= Andrew Koppelman =

American academic (born 1957)

Andrew Koppelman (born August 29, 1957, in Nyack, New York) is the John Paul Stevens Professor of Law and professor of political science at Northwestern University. He is the recipient of the 2015 Walder Award for Research Excellence. The main focus of his research is on the intersection of law and political philosophy.

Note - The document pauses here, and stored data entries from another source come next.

/-- Decode's work on a fresh record leaves its latch well-formed (R160 to R165). -/
theorem exec_decode_latch {p : Params} {s t : State} {rec : Record} {i : Instr} (hs : s.stage = .decode)
    (hr : s.dRec = some rec) (hf : s.dState ≠ .free) (hi : rec.op = .instr i) (hu : rec.Undecoded)
    (h : exec i s = .next t) : DecodeLatch p t.dRec t.dState := by
  have hbranch : rec.branchTaken = false := hu.2.2
  have plain {j : Instr} {rd : Reg} (hj : j.destination = some rd) {rec' : Record}
      (hop : rec'.op = .instr j) (hb : rec'.branchTaken = rec.branchTaken) : rec'.Decoded p :=
    .of_instr hop (Instr.isHalt_of_destination hj)
      (fun e => absurd ((Instr.isControl_of_destination hj).symm.trans e) (by simp)) (hb.trans hbranch)
  cases exec_shape i s with
  | alu rd d _ _ eq hdecode _ hdest =>
    obtain rfl := State.atStage_decode hs (eq.symm.trans h)
    obtain ⟨imm, rfl⟩ | ⟨rs, rfl⟩ := hdecode
    · rw [State.decodeRegImm, State.onDecode_of hr hf]
      split
      · exact DecodeLatch.awaiting hu
      · exact DecodeLatch.decoded (plain hdest hi rfl)
    · rw [State.decodeRegReg, State.onDecode_of hr hf]
      split
      · exact DecodeLatch.decoded (plain hdest hi rfl)
      · exact DecodeLatch.awaiting hu
  | loadStore rd m imm loads aux j _ _ eq _ _ hj =>
    obtain rfl := State.atStage_decode hs (eq.symm.trans h)
    rw [State.decodeLoadStore, State.onDecode_of hr hf]
    split
    · exact DecodeLatch.decoded (plain hj rfl rfl)
    · exact DecodeLatch.awaiting hu
  | branch rm imm aux _ eq hcontrol hhalt =>
    obtain rfl := State.atStage_decode hs (eq.symm.trans h)
    rw [State.decodeBranch, State.onDecode_of hr hf]
    split
    · exact DecodeLatch.awaiting hu
    · exact DecodeLatch.decoded (.of_instr hi hhalt (fun _ => rfl) hbranch)
  | halt eq =>
    obtain rfl := State.atStage_decode hs (eq.symm.trans h)
    rw [State.decodeHalt, State.onDecode_of hr hf]
    exact .empty

theorem Params.ramWords_pos {p : Params} (h : p.valid = true) : 0 < p.ramWords := by
  simp only [Params.valid, isPowerOfTwo, Bool.and_eq_true, beq_iff_eq] at h
  obtain ⟨⟨⟨⟨hpow, _⟩, _⟩, _⟩, _⟩ := h
  rw [hpow]
  exact Nat.two_pow_pos _

/-- An effective address lies in RAM (R265, R281). -/
theorem effectiveAddress_lt {p : Params} (h : 0 < p.ramWords) (base disp : Word) :
    (effectiveAddress p base disp).toNat < p.ramWords := by
  rw [effectiveAddress, BitVec.toNat_ofNat]
  exact Nat.lt_of_le_of_lt (Nat.mod_le ..) (Nat.mod_lt _ h)

/-- What holds of Execute's record and of whatever the work makes of it holds of it afterwards (R170). -/
theorem State.onExecute_xRec {P : Record → Prop} {s : State} {rec rec' : Record}
    {work : Record → State → State} (hr : s.xRec = some rec) (hkeep : P rec)
    (hwork : ∀ rec', (work rec { s with xDone := true }).xRec = some rec' → P rec')
    (h : (s.onExecute work).xRec = some rec') : P rec' := by
  obtain ⟨eq, _⟩ | ⟨rec1, hr1, _, ⟨_, eq⟩ | ⟨_, eq⟩⟩ := s.onExecute_cases work <;> rw [eq] at h
  · cases hr.symm.trans h; exact hkeep
  · cases hr.symm.trans h; exact hkeep
  · cases hr.symm.trans hr1; exact hwork _ h

@[simp] theorem State.executeNothing_xRec (s : State) : s.executeNothing.xRec = s.xRec := by
  unfold State.executeNothing
  obtain ⟨eq, _⟩ | ⟨rec, _, _, ⟨_, eq⟩ | ⟨_, eq⟩⟩ := s.onExecute_cases _ <;> rw [eq]

theorem State.executeAlu_xRec {s : State} {rec rec' : Record} {alu : Word → Word → AluOut}
    {compare : Bool} (hr : s.xRec = some rec) (h : (s.executeAlu alu compare).xRec = some rec') :
    rec.SameKind rec' := by
  refine State.onExecute_xRec (P := rec.SameKind) hr ⟨rfl, rfl⟩ (fun rec' hw => ?_) h
  split at hw <;> cases hw <;> exact ⟨rfl, rfl⟩

theorem State.executeAddress_xRec {s : State} {rec rec' : Record} (hr : s.xRec = some rec)
    (h : s.executeAddress.xRec = some rec') :
    rec.SameKind rec' := by
  refine State.onExecute_xRec (P := rec.SameKind) hr ⟨rfl, rfl⟩ (fun rec' hw => ?_) h
  cases hw
  exact ⟨rfl, rfl⟩

theorem State.executeBranch_xRec {s : State} {rec rec' : Record} {cond : Flags → Bool}
    (hN : 0 < s.params.ramWords) (hr : s.xRec = some rec)
    (h : (s.executeBranch cond).xRec = some rec') : rec.Branched s.params rec' := by
  refine State.onExecute_xRec (P := rec.Branched s.params) hr (.inl rfl) (fun rec' hw => .inr ?_) h
  split at hw <;> cases hw
  · exact ⟨rfl, rfl, fun _ => effectiveAddress_lt hN _ _⟩
  · exact ⟨rfl, rfl, nofun⟩

/-- Execute's work leaves a decoded record (R170 to R173). -/
theorem exec_execute_decoded {s t : State} {rec rec' : Record} {i : Instr} (hs : s.stage = .execute)
    (hN : 0 < s.params.ramWords) (hr : s.xRec = some rec) (hi : rec.op = .instr i)
    (hd : rec.Decoded s.params) (h : exec i s = .next t) (ht : t.xRec = some rec') :
    rec'.Decoded s.params := by
  have same (ht : s.executeNothing.xRec = some rec') : rec'.Decoded s.params := by
    rw [State.executeNothing_xRec] at ht
    cases hr.symm.trans ht
    exact hd
  cases exec_shape i s with
  | alu rd _ _ _ eq _ _ hdest =>
    obtain rfl := State.atStage_execute hs (eq.symm.trans h)
    exact hd.of_plain hi (Instr.isControl_of_destination hdest) (State.executeAlu_xRec hr ht)
  | loadStore rd _ _ _ _ _ x _ eq hexecute _ _ hdest =>
    obtain rfl := State.atStage_execute hs (eq.symm.trans h)
    obtain rfl | rfl := hexecute
    · exact hd.of_plain hi (Instr.isControl_of_destination hdest) (State.executeAddress_xRec hr ht)
    · exact same ht
  | branch _ _ _ cond eq hcontrol =>
    obtain rfl := State.atStage_execute hs (eq.symm.trans h)
    exact hd.of_control hi hcontrol (State.executeBranch_xRec hN hr ht)
  | halt eq =>
    obtain rfl := State.atStage_execute hs (eq.symm.trans h)
    exact same ht

@[simp] theorem State.memoryPass_mRec (s : State) : s.memoryPass.mRec = s.mRec := by
  unfold State.memoryPass
  obtain ⟨eq, _⟩ | ⟨rec, _, _, ⟨_, eq⟩ | ⟨_, eq⟩⟩ := s.onMemory_cases _ <;> rw [eq]

/-- What holds of Memory's record and of whatever the work makes of it holds of it afterwards (R176). -/
theorem State.onMemory_mRec {P : Record → Prop} {s : State} {rec rec' : Record} {work : Record → State}
    (hr : s.mRec = some rec) (hkeep : P rec) (hwork : ∀ rec', (work rec).mRec = some rec' → P rec')
    (h : (s.onMemory work).mRec = some rec') : P rec' := by
  obtain ⟨eq, _⟩ | ⟨rec1, hr1, _, ⟨_, eq⟩ | ⟨_, eq⟩⟩ := s.onMemory_cases work <;> rw [eq] at h
  · cases hr.symm.trans h; exact hkeep
  · cases hr.symm.trans h; exact hkeep
  · cases hr.symm.trans hr1; exact hwork _ h

theorem State.memoryLoad_mRec {s : State} {rec rec' : Record} {next : Word → Word}
    (hr : s.mRec = some rec) (h : (s.memoryLoad next).mRec = some rec') :
    rec.SameKind rec' := by
  refine State.onMemory_mRec (P := rec.SameKind) hr ⟨rfl, rfl⟩ (fun rec' hw => ?_) h
  split at hw
  · cases hw; exact ⟨rfl, rfl⟩
  · cases hr.symm.trans hw; exact ⟨rfl, rfl⟩

theorem State.memoryStore_mRec {s : State} {rec rec' : Record} {next : Word → Word}
    (hr : s.mRec = some rec) (h : (s.memoryStore next).mRec = some rec') :
    rec.SameKind rec' := by
  refine State.onMemory_mRec (P := rec.SameKind) hr ⟨rfl, rfl⟩ (fun rec' hw => ?_) h
  split at hw
  · cases hw; exact ⟨rfl, rfl⟩
  · cases hr.symm.trans hw; exact ⟨rfl, rfl⟩

/-- Memory's work leaves a decoded record (R176 to R178). -/
theorem exec_memory_decoded {p : Params} {s t : State} {rec rec' : Record} {i : Instr}
    (hs : s.stage = .memory) (hr : s.mRec = some rec) (hi : rec.op = .instr i) (hd : rec.Decoded p)
    (h : exec i s = .next t) (ht : t.mRec = some rec') : rec'.Decoded p := by
  have pass (eq : t = s.memoryPass) : rec'.Decoded p := by
    rw [eq, State.memoryPass_mRec] at ht
    cases hr.symm.trans ht
    exact hd
  cases exec_shape i s with
  | alu _ _ _ _ eq => exact pass (State.atStage_memory hs (eq.symm.trans h))
  | branch _ _ _ _ eq => exact pass (State.atStage_memory hs (eq.symm.trans h))
  | halt eq => exact pass (State.atStage_memory hs (eq.symm.trans h))
  | loadStore rd _ _ _ _ _ _ m eq _ hmemory _ hdest =>
    obtain rfl := State.atStage_memory hs (eq.symm.trans h)
    have plain := Instr.isControl_of_destination hdest
    obtain ⟨next, rfl⟩ | ⟨next, rfl⟩ := hmemory
    · exact hd.of_plain hi plain (State.memoryLoad_mRec hr ht)
    · exact hd.of_plain hi plain (State.memoryStore_mRec hr ht)

/-! ## The invariant within a tick -/

/-- What of `State.Inv` holds after every part of a tick: all but the clauses on `stage`, on Fetch's squash
bit and on the done flags, which a tick sets and clears again. -/
structure State.TickInv (s : State) : Prop where
  params : s.params.valid = true
  regs : s.regs.Inv
  mem : s.mem.Inv s.params
  decodeFree : s.dRec = none → s.dState = .free
  executeFresh : s.xRec = none → s.xDone = false
  memoryFresh : s.mRec = none → s.mWaiting = false ∧ s.mDone = false
  halting : s.haltPending = true → s.fRec = none ∧ s.dRec = none
  fetched : Holds Record.Undecoded s.fRec
  decoding : DecodeLatch s.params s.dRec s.dState
  executing : Holds (Record.Decoded s.params) s.xRec
  inMemory : Holds (Record.Decoded s.params) s.mRec
  committing : Holds (Record.Decoded s.params) s.wRec

/-- The invariant between two ticks is the one within a tick and the clauses that hold only there. -/
theorem State.inv_iff {s : State} :
    s.Inv ↔ s.TickInv ∧ s.stage = .writeBack ∧ s.fSquashed = false ∧ s.mDone = false ∧
      (s.xDone = true → s.mWaiting = true) := by
  constructor
  · rintro ⟨params, regs, mem, hstage, hsquash, hdone, decodeFree, executeFresh, memoryFresh, hwait,
      halting, fetched, undecoded, decoded, executing, inMemory, committing⟩
    refine ⟨⟨params, regs, mem, decodeFree, executeFresh, fun h => ⟨memoryFresh h, hdone⟩, halting,
      fetched, fun rec hr => ?_, executing, inMemory, committing⟩, hstage, hsquash, hdone, hwait⟩
    split
    · next hf => exact decoded rec hr hf
    · next hf => exact undecoded rec hr hf
  · rintro ⟨h, hstage, hsquash, hdone, hwait⟩
    refine ⟨h.params, h.regs, h.mem, hstage, hsquash, hdone, h.decodeFree, h.executeFresh,
      fun hm => (h.memoryFresh hm).1, hwait, h.halting, h.fetched, fun rec hr hf => ?_,
      fun rec hr hf => ?_, h.executing, h.inMemory, h.committing⟩
    · simpa only [if_neg hf] using h.decoding rec hr
    · simpa only [if_pos hf] using h.decoding rec hr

Since May 2007, Koppelman has been a contributing writer to the legal blog Balkinization.

==Education==

Koppelman received his B.A. from the University of Chicago and his M.A., J.D. and Ph.D. in Political Science from Yale University.

== Career ==
Koppelman was a law clerk for Chief Justice Ellen A. Peters of the Connecticut Supreme Court from 1991 until 1992. He was a fellow at Harvard University in their program in ethics and the professions, 1994–1995. He was assistant professor of politics at Princeton University from 1992 to 1997, and was a visiting assistant professor of law in 1997 at the University of Texas at Austin.

== Personal life ==
Koppelman resides in Evanston, Illinois, with his wife and three children.

==Selected works==
=== Books ===
- Koppelman, Andrew (1996). "Antidiscrimination Law and Social Equality"
- Koppelman, Andrew (2002). "The Gay Rights Question in Contemporary American Law"
- Koppelman, Andrew (2006). "Same Sex, Different States: When Same-Sex Marriages Cross State Lines"
- Koppelman, Andrew (2009). A Right to Discriminate?: How the Case of Boy Scouts of America v. James Dale Warped the Law of Free Association. Yale University Press. ISBN 9780300121278
- Koppelman, Andrew (2013). The Tough Luck Constitution and the Assault on Health Care Reform. Oxford University Press. ISBN 978-0199970025
- Koppelman, Andrew (2013). Defending American Religious Neutrality. Harvard University Press. ISBN 978-0674066465
- Koppelman, Andrew (2020). Gay Rights vs. Religious Liberty?: The Unnecessary Conflict. Oxford University Press. ISBN 978-0197500989
- Koppelman, Andrew (2022). Burning Down the House: How Libertarian Philosophy Was Corrupted by Delusion and Greed. St. Martin's Press. ISBN 9781250280138

=== Journal articles ===
- Koppelman, Andrew (2012). "Originalism, Abortion, and the Thirteenth Amendment" Pdf.
- Koppelman, Andrew (May 1994). "Why Discrimination Against Lesbians and Gay Men is Sex Discrimination", New York University Law Review, Vol. 69, No. 2: 197–287.
- Koppelman, Andrew (1988). "The Miscegenation Analogy: Sodomy Law as Sex Discrimination", Yale Law Journal, Vol. 98, p. 145.